C’était il y a vingt ans, lors d’un de ces déjeuners dominicaux avec ma belle famille.

A cette époque, je venais de m’initier au cold reading et je rehaussais mes effets cartomagiques en ajoutant ça et là quelques lines (à la manière de ce que préconise Richard Webster dans la première partie de ce livre). Je pratiquais essentiellement, à cette époque, le stock reading (ou formula reading) qui consiste à apprendre par cœur des formules toutes faites et à les ressortir au moment opportun. Je m’étonnais moi-même de la puissance de ces lines et de voir à quel point les spectateurs pouvaient se réapproprier des généralités qui venaient résonner (et raisonner) avec un vécu personnel.

Après le repas, on me demanda, comme souvent, de faire quelques tours. Je me souviens que j’ai montré une version du tour de cartes connu sous le nom de Vietnam. Je me retrouvais donc, à la fin, avec mes deux cartes de prédiction + la carte choisie.
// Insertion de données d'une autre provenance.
/-- An array of COUNT items at a stride lies in the partition's memory. -/
def State.stridedOk (s : State) (p a stride n count : Nat) : Bool :=
  a % 64 = 0 && stride % 64 = 0 && (List.range count).all (fun i => s.inUnits p (a + i * stride) n)

def State.batchCheck1 (s : State) (c : Cmd) : Bool :=
  let q := batchParams c.block
  let p := c.part
  c.channels.all (fun ch => s.getF F.SLV_CTRL_EN ch = 1) && s.rtPriv c.engine && s.areaOk p 64 c.param 128 &&
  (if isSparse c then
     s.areaOk p 4096 q.sched 256 && s.areaOk p 4096 q.sched (s.batchHdr q.sched).total && (s.batchHdr q.sched).sectionsOk && s.matOk p q.mat false &&
     s.stridedOk p q.val q.aStride (s.sysBytes c q) q.count
   else s.stridedOk p q.mat q.aStride (s.sysBytes c q) q.count) &&
  s.stridedOk p q.b q.bStride (8 * q.n) q.count && s.stridedOk p q.x q.xStride (8 * q.n) q.count &&
  s.areaOk p 64 q.status (2 * q.count) && s.areaOk p 64 q.report 64 && (c.digestAddr = 0 || s.areaOk p 1 c.digestAddr 48)

def State.batchCheck2 (s : State) (c : Cmd) : Bool :=
  let q := batchParams c.block
  q.clean && c.num 40 24 = 0 && bitsOf (c.word 0) 55 54 = 0 && bitsOf (c.word 0) 47 16 = 0 && decide (1 ≤ q.count) && decide (q.count ≤ 65536) &&
  decide (q.flags < 2) && testBit q.mask (c.engine - 56) && decide (8 * q.n ≤ q.bStride) && decide (8 * q.n ≤ q.xStride) && decide (1 ≤ q.n) &&
  (if isSparse c then
     let m := s.matDesc q.mat
     decide (q.n ≤ 4096) && decide (s.sysBytes c q ≤ q.aStride) && f64NonNeg q.tau && m.clean && decide (1 ≤ m.n) && decide (1 ≤ m.nnz) && (s.batchHdr q.sched).clean
   else decide (q.n ≤ 128) && decide (8 * q.n * q.n ≤ q.aStride) && q.sched = 0 && q.val = 0) &&
  c.channels.all (fun ch => s.partOfSlv ch = some c.part && !(s.boundClusters ch).isEmpty)

def State.batchCheck3 (s : State) (c : Cmd) : Bool :=
  let q := batchParams c.block
  let h := s.batchHdr q.sched
  !isSparse c || (h.magic = 0x48435342 && h.format = 2 && h.n = q.n && c.channels.all (fun ch => decide (h.spadNeed ≤ s.getF F.SLV_SPAD_RES ch)))

def State.batchCheck4 (s : State) (c : Cmd) : Bool :=
  let q := batchParams c.block
  !isSparse c || s.digest16 (q.sched + 8) = s.digest16 (q.mat + 48)

/-! ### Reports (Table 07-4) and refusals -/

def batchReport (status cause count done_ zeroN ovf unfin first piv start end_ : Nat) (dig : List Byte) : List Byte :=
  natLe 1 status ++ natLe 2 0 ++ natLe 1 cause ++ natLe 4 count ++ natLe 4 done_ ++ natLe 4 zeroN ++ natLe 4 ovf ++ natLe 4 unfin ++
  natLe 4 first ++ natLe 4 piv ++ natLe 8 start ++ natLe 8 end_ ++ dig

/-- Every channel that a command holds gives it up. -/
def State.leaveAll (s : State) (id : Nat) : State :=
  (List.range 64).foldl (fun s ch => if (s.chan ch).holder = some id then s.leaveChannel ch else s) s

/-- A refused batch command (R170): a report with every count zero. One whose commit point an abort took reports the abort (R177). -/
def State.batchRefuse (s : State) (c : Cmd) (status : Nat) : State :=
  let q := batchParams c.block
  let own := (s.chan c.engine).holder = some c.id
  let start := if own then (s.chan c.engine).start else s.cad
  let aborted := c.phase = .aborted
  let e := if aborted then (0x01, 9) else (status, 5)
  let s0 := s.leaveAll c.id
  let s1 := if !c.block.isEmpty && s.areaOk c.part 64 q.report 64 then
      s0.hbmSealWrite q.report (batchReport e.1 e.2 0 0 0 0 0 0xFFFFFFFF 0 start s.cad (natLe 16 0))
    else s0
  let s2 := if s.partOfSlv c.engine ≠ some c.part then s1
    else if isBatchCh c.engine && !s.rtPriv c.engine then (s1.setErr F.SLV_ERR_PRIV_REFUSED c.engine (some c.part)).slvEnd c.engine c e.1 e.2
    else s1.slvEnd c.engine c e.1 e.2
  s2.setCmd (if aborted then { c with stopped := true } else { c with phase := .ended, status := status, aux := 0 })

/-- Whether the command may wait for its channels: its lead is a batch channel of its partition, which holds the privilege (R165, R166). -/
def State.batchMayWait (s : State) (c : Cmd) : Bool :=
  isBatchCh c.engine && s.partOfSlv c.engine = some c.part && s.rtPriv c.engine

/-- The channels of its partition that a command waits for: it never waits for another partition's (R143, R169). -/
def State.waitChannels (s : State) (c : Cmd) : List Nat := c.channels.filter (fun ch => s.partOfSlv ch = some c.part)

/-- BATCH_START (R169): each named idle channel is held for the command whose turn it is; once all are, its checks begin. -/
def execBatchStart (id : Nat) (s : State) : Host.Outcome State Fault Refusal :=
  done (s.withStarted id (fun c =>
    if !c.isBatch || !s.batchMayWait c then s
    else
      let s1 := (s.waitChannels c).foldl State.offerChannel s
      if (s.waitChannels c).all (fun ch => (s1.chan ch).holder = some id && (s1.chan ch).stage = slvHeld) then
        (s.waitChannels c).foldl (fun s ch => s.takeChannel ch c) s1
      else s1))

/-- Slots of the command: channel and cluster, in ascending channel number (R169). -/
def State.batchSlots (s : State) (c : Cmd) : List (Nat × Nat) :=
  c.channels.flatMap (fun ch => (s.boundClusters ch).map (fun k => (ch, k)))

/-- Free slots take the lowest-numbered systems not started (R171). -/
def BatchRun.assign (r : BatchRun) (count : Nat) : BatchRun :=
  let n := Nat.min r.free.length (count - r.next)
  { r with next := r.next + n, free := r.free.drop n
           slots := r.slots ++ (List.range n).map (fun i => let f := (r.free[i]?).getD (0, 0); (f.1, f.2, r.next + i)) }

def State.setBatch (s : State) (r : BatchRun) : State := { s with batch := r :: s.batch.filter (fun q => q.id ≠ r.id) }
def State.batchOf (s : State) (id : Nat) : Option BatchRun := s.batch.find? (fun r => r.id = id)

/-- Input of a batch's digest (Table 12-6). -/
def State.batchInput (s : State) (c : Cmd) (ws : List Word) (q : BatchParams) : List Byte :=
  List.replicate 80 0 ++ (ws.drop 10).flatMap (fun w => natLe 8 w.toNat) ++
  (List.range q.count).flatMap (fun i =>
    readBytes s.hbm ((if isSparse c then q.val else q.mat) + i * q.aStride) (s.sysBytes c q) ++ readBytes s.hbm (q.b + i * q.bStride) (8 * q.n))
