/-- The end of a cell whose outcome is unknown: a Hub passes UNKNOWN on, any other owner's job faults. -/
def State.cellUnknown (s : State) (slot : Nat) (k : FlowKey) (c : TxCell) : State :=
  match c.owner with
  | .hub die n =>
    let f := s.txFlow k
    let s1 := s.setTx k { f with cells := f.cells.filter (fun d => d.seq ≠ c.seq) }
    (match s1.comb.find? (fun e => e.die = die && e.n = n) with
     | some e => s1.combAnswer e 0 3 []
     | none => s1)
  | _ => s.atomicUnknown slot (ownerDie c)

/-- Drops a cell whose tag matches no accepting slot (R256). -/
def State.dropStale (s : State) : State := (s.addF F.HUB_STALE_TAG_CNT_COUNT 1 0).setErr F.HUB_ERR_STALE_TAG 0

/-- REPLY_CELL. A RETRY_LATER does not count as a try (R261). -/
def execReplyCell (x : Cell) (s : State) : Host.Outcome State Fault Refusal :=
  done (if x.type ≠ 7 || x.dstEp.toNat ≠ s.myEp || s.myEp = epNone then s
    else
      let s := s.arrive x
      if x.crc ≠ cellE2e x then s.dropCell 0 else
      match s.replyTarget x with
      | none => if (s.slotOfTag x.jobTag.toNat).isNone then s.dropStale else s
      | some (k, c) =>
        let slot := (s.slotAny x.jobTag.toNat).getD 0
        match x.resp.toNat with
        | 0 => s.completeCell k c (some (x.payload.take x.len.toNat))
        | 1 =>
          let f := s.txFlow k
          s.setTx k { f with cells := f.cells.map (fun d => if d.seq = c.seq then { d with timeout := firstTimeout, sentAt := s.now, tries := d.tries - 1 } else d) }
        | 2 => s.completeCell k c none
        | 3 => s.cellUnknown slot k c
        | _ => s.dropCell 0)

/-- ACK_CELL: it acknowledges STORE, CHAIN and SYNC cells below CUM or in its map (R260, R262). -/
def execAckCell (x : Cell) (s : State) : Host.Outcome State Fault Refusal :=
  let k : FlowKey := { tc := x.tc, tag := x.jobTag, rank := x.srcRank, hub := none }
  let cum := leNat (x.payload.take 4)
  let map := leNat ((x.payload.drop 4).take 32)
  let hit := fun (c : TxCell) =>
    (c.cell.type = 2 || c.cell.type = 0xA || c.cell.type = 0xB) &&
    (seqBelow (c.seq % 2 ^ 32) cum ||
      (let d := (2 ^ 32 + c.seq % 2 ^ 32 - (cum + 1) % 2 ^ 32) % 2 ^ 32
       decide (d < 256) && testBit map d))
  done (if x.type ≠ 8 || x.dstEp.toNat ≠ s.myEp || s.myEp = epNone then s
    else
      let s := s.arrive x
      if x.crc ≠ cellE2e x then s.dropCell 0
      else if (s.slotOfTag x.jobTag.toNat).isNone then s.dropStale
    else ((s.txFlow k).cells.filter hit).foldl (fun s c => s.completeCell k c (some [])) s)

/-- FLOOR_CELL: it moves the receive windows of both dies, and frees reply cache entries (R258, R274). -/
def execFloorCell (x : Cell) (s : State) : Host.Outcome State Fault Refusal :=
  let k := flowOf x
  let one := fun (die : Nat) (s : State) => (s.setRx die k ((s.rxFlow die k).takeFloor x.seq.toNat)).replyFloor die k x.seq.toNat
  done (if x.type ≠ 9 || x.dstEp.toNat ≠ s.myEp || s.myEp = epNone then s
    else
      let s := s.arrive x
      if x.crc ≠ cellE2e x then s.dropCell 0
      else if (s.slotOfTag x.jobTag.toNat).isNone then s.dropStale
    else one 1 (one 0 s))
Et je me lançais donc, tout naturellement, dans une pseudo interprétation des trois cartes en balançant deux ou trois phrases d’une de mes formules. Mon reading était plus que basique. Il parlait de changement et de renaissance à une nouvelle vie. Je tournais le tout de manière positive, j’avais bien appris ma leçon. Ma belle sœur était le cobaye.

Un peu plus tard dans l’après midi, mon beau frère me prends à part… Visiblement très ému et éprouvé, il se met à me dire que tout ce j’avais dit à sa femme durant le tour de cartes était vrai… Qu’elle a vraiment envie de changer de vie… Qu’il ne sait plus quoi faire… Qu’ils ne se comprennent plus… Ce jour là, je fus le premier membre de la famille à apprendre qu’ils allaient divorcer (secret que j'ai du garder, ensuite, plusieurs mois).

Des anecdotes comme ça je pourrais, peut être, en raconter des centaines.

Je vous livre l’histoire telle qu’elle. Faites en ce que vous voulez…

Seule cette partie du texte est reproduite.